TASK TO COMPLETE: Please repeat the data shown below, word for word.

[GIVEN INFORMATION Boundary: Start]

-- ==== Sys2Proof/Machine/LineEvents.lean ====
section
/-! DEFINITION. The events of the line as commands (chapters 1, 4, 5).  An event that cannot occur in the present state
changes nothing (log 1). -/

namespace Sys2Proof.Machine

open Sys2Proof

/-- An event of the transaction in flight, where `may` allows it. -/
def State.onRecord (s : State) (may : Record → Bool) (event : Record → State) : State :=
  match s.line.record with
  | some r => if may r then event r else s
  | none => s

/-- ECHO_MISMATCH: a driven bit and the sample differ; LTX is released at the sample, inside the bit time (R70). -/
def State.echoMismatch (s : State) (lrx : Level) : State :=
  s.onRecord (fun r => r.phase == .sending && !r.due s.rw && r.frame.level r.phaseTime != lrx) fun r => s.failFrame r true

/-- FRAME_SENT_CLEAN (R63, R71). -/
def State.frameSentClean (s : State) : State :=
  s.onRecord (fun r => r.phase == .sending && r.due s.rw) fun r => s.frameSent r

/-- RESPONSE_WAIT_EXPIRY (R12). -/
def State.responseWaitExpiry (s : State) : State :=
  s.onRecord (fun r => r.phase == .waiting && r.due s.rw) fun r => s.classify { r with offGrid := false } .timeout {}

/-- REPLY_LEADING_EDGE (R12, R63). -/
def State.replyLeadingEdge (s : State) (onGrid : Bool) : State :=
  s.onRecord (fun r => r.phase == .waiting && r.edgeInWait s.rw onGrid) fun r =>
    s.setRecord (some { r with phase := .receiving, phaseTime := 0, offGrid := !onGrid })

/-- REPLY_RECEPTION_END (R13, R73, R74). -/
def State.replyReceptionEnd (s : State) (bytes : List RxByte) (onGrid : Bool) : State :=
  s.onRecord (fun r => r.phase == .receiving && r.part != .slots && r.replyEnds s.rw bytes onGrid) fun r =>
    s.classify { r with offGrid := !onGrid } (judgeReply r bytes).1 (judgeReply r bytes).2

/-- REPLY_DEADLINE: the reply is cut off there and has failed framing; the deadline lies on the grid (R13, R73). -/
def State.replyDeadline (s : State) : State :=
  s.onRecord (fun r => r.phase == .receiving && r.part != .slots && r.due s.rw) fun r =>
    s.classify { r with offGrid := false } .checkError {}

/-- CHECK_SLOTS_END: the heard identity and check are handed over, and the ending answered waits for 180 (R77, R88). -/
def State.checkSlotsEnd (s : State) : State :=
  s.onRecord (fun r => r.phase == .receiving && r.part == .slots && r.due s.rw) fun r =>
    let (after, s) := s.discDecide r.heardIdentity r.heardCheck
    s.setRecord (some { r.close none false with after })

/-- CLOSING_GAP_END (R76 to R78): where the gap ends inside a bit time, the next boundary is still to come (R70). -/
def State.closingGapEnd (s : State) : State :=
  s.onRecord (fun r => r.phase == .closing && r.due s.rw) fun r =>
    (if r.offGrid then s.setBoundary false else s).gapEnd r

/-! ## Meanings -/

def execGrantDecision (s : State) : Answer := .next s.decideGrant
def execEchoMismatch (lrx : Level) (s : State) : Answer := .next (s.echoMismatch lrx)
def execFrameSentClean (s : State) : Answer := .next s.frameSentClean
def execResponseWaitExpiry (s : State) : Answer := .next s.responseWaitExpiry
def execReplyLeadingEdge (onGrid : Bool) (s : State) : Answer := .next (s.replyLeadingEdge onGrid)
def execReplyReceptionEnd (bytes : List RxByte) (onGrid : Bool) (s : State) : Answer :=
  .next (s.replyReceptionEnd bytes onGrid)
def execReplyDeadline (s : State) : Answer := .next s.replyDeadline
def execCheckSlotsEnd (s : State) : Answer := .next s.checkSlotsEnd
def execClosingGapEnd (s : State) : Answer := .next s.closingGapEnd

end Sys2Proof.Machine
end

[GIVEN INFORMATION Boundary: End]

RESPONSE TO THIS TASK:
-- ==== Sys2Proof/Machine/LineEvents.lean ====
section
/-! DEFINITION. The events of the line as commands (chapters 1, 4, 5).  An event that cannot occur in the present state
changes nothing (log 1). -/

namespace Sys2Proof.Machine

open Sys2Proof

/-- An event of the transaction in flight, where `may` allows it. -/
def State.onRecord (s : State) (may : Record → Bool) (event : Record → State) : State :=
  match s.line.record with
  | some r => if may r then event r else s
  | none => s

/-- ECHO_MISMATCH: a driven bit and the sample differ; LTX is released at the sample, inside the bit time (R70). -/
def State.echoMismatch (s : State) (lrx : Level) : State :=
  s.onRecord (fun r => r.phase == .sending && !r.due s.rw && r.frame.level r.phaseTime != lrx) fun r => s.failFrame r true

/-- FRAME_SENT_CLEAN (R63, R71). -/
def State.frameSentClean (s : State) : State :=
  s.onRecord (fun r => r.phase == .sending && r.due s.rw) fun r => s.frameSent r

/-- RESPONSE_WAIT_EXPIRY (R12). -/
def State.responseWaitExpiry (s : State) : State :=
  s.onRecord (fun r => r.phase == .waiting && r.due s.rw) fun r => s.classify { r with offGrid := false } .timeout {}

/-- REPLY_LEADING_EDGE (R12, R63). -/
def State.replyLeadingEdge (s : State) (onGrid : Bool) : State :=
  s.onRecord (fun r => r.phase == .waiting && r.edgeInWait s.rw onGrid) fun r =>
    s.setRecord (some { r with phase := .receiving, phaseTime := 0, offGrid := !onGrid })

/-- REPLY_RECEPTION_END (R13, R73, R74). -/
def State.replyReceptionEnd (s : State) (bytes : List RxByte) (onGrid : Bool) : State :=
  s.onRecord (fun r => r.phase == .receiving && r.part != .slots && r.replyEnds s.rw bytes onGrid) fun r =>
    s.classify { r with offGrid := !onGrid } (judgeReply r bytes).1 (judgeReply r bytes).2

/-- REPLY_DEADLINE: the reply is cut off there and has failed framing; the deadline lies on the grid (R13, R73). -/
def State.replyDeadline (s : State) : State :=
  s.onRecord (fun r => r.phase == .receiving && r.part != .slots && r.due s.rw) fun r =>
    s.classify { r with offGrid := false } .checkError {}

/-- CHECK_SLOTS_END: the heard identity and check are handed over, and the ending answered waits for 180 (R77, R88). -/
def State.checkSlotsEnd (s : State) : State :=
  s.onRecord (fun r => r.phase == .receiving && r.part == .slots && r.due s.rw) fun r =>
    let (after, s) := s.discDecide r.heardIdentity r.heardCheck
    s.setRecord (some { r.close none false with after })

/-- CLOSING_GAP_END (R76 to R78): where the gap ends inside a bit time, the next boundary is still to come (R70). -/
def State.closingGapEnd (s : State) : State :=
  s.onRecord (fun r => r.phase == .closing && r.due s.rw) fun r =>
    (if r.offGrid then s.setBoundary false else s).gapEnd r

/-! ## Meanings -/

def execGrantDecision (s : State) : Answer := .next s.decideGrant
def execEchoMismatch (lrx : Level) (s : State) : Answer := .next (s.echoMismatch lrx)
def execFrameSentClean (s : State) : Answer := .next s.frameSentClean
def execResponseWaitExpiry (s : State) : Answer := .next s.responseWaitExpiry
def execReplyLeadingEdge (onGrid : Bool) (s : State) : Answer := .next (s.replyLeadingEdge onGrid)
def execReplyReceptionEnd (bytes : List RxByte) (onGrid : Bool) (s : State) : Answer :=
  .next (s.replyReceptionEnd bytes onGrid)
def execReplyDeadline (s : State) : Answer := .next s.replyDeadline
def execCheckSlotsEnd (s : State) : Answer := .next s.checkSlotsEnd
def execClosingGapEnd (s : State) : Answer := .next s.closingGapEnd

end Sys2Proof.Machine
end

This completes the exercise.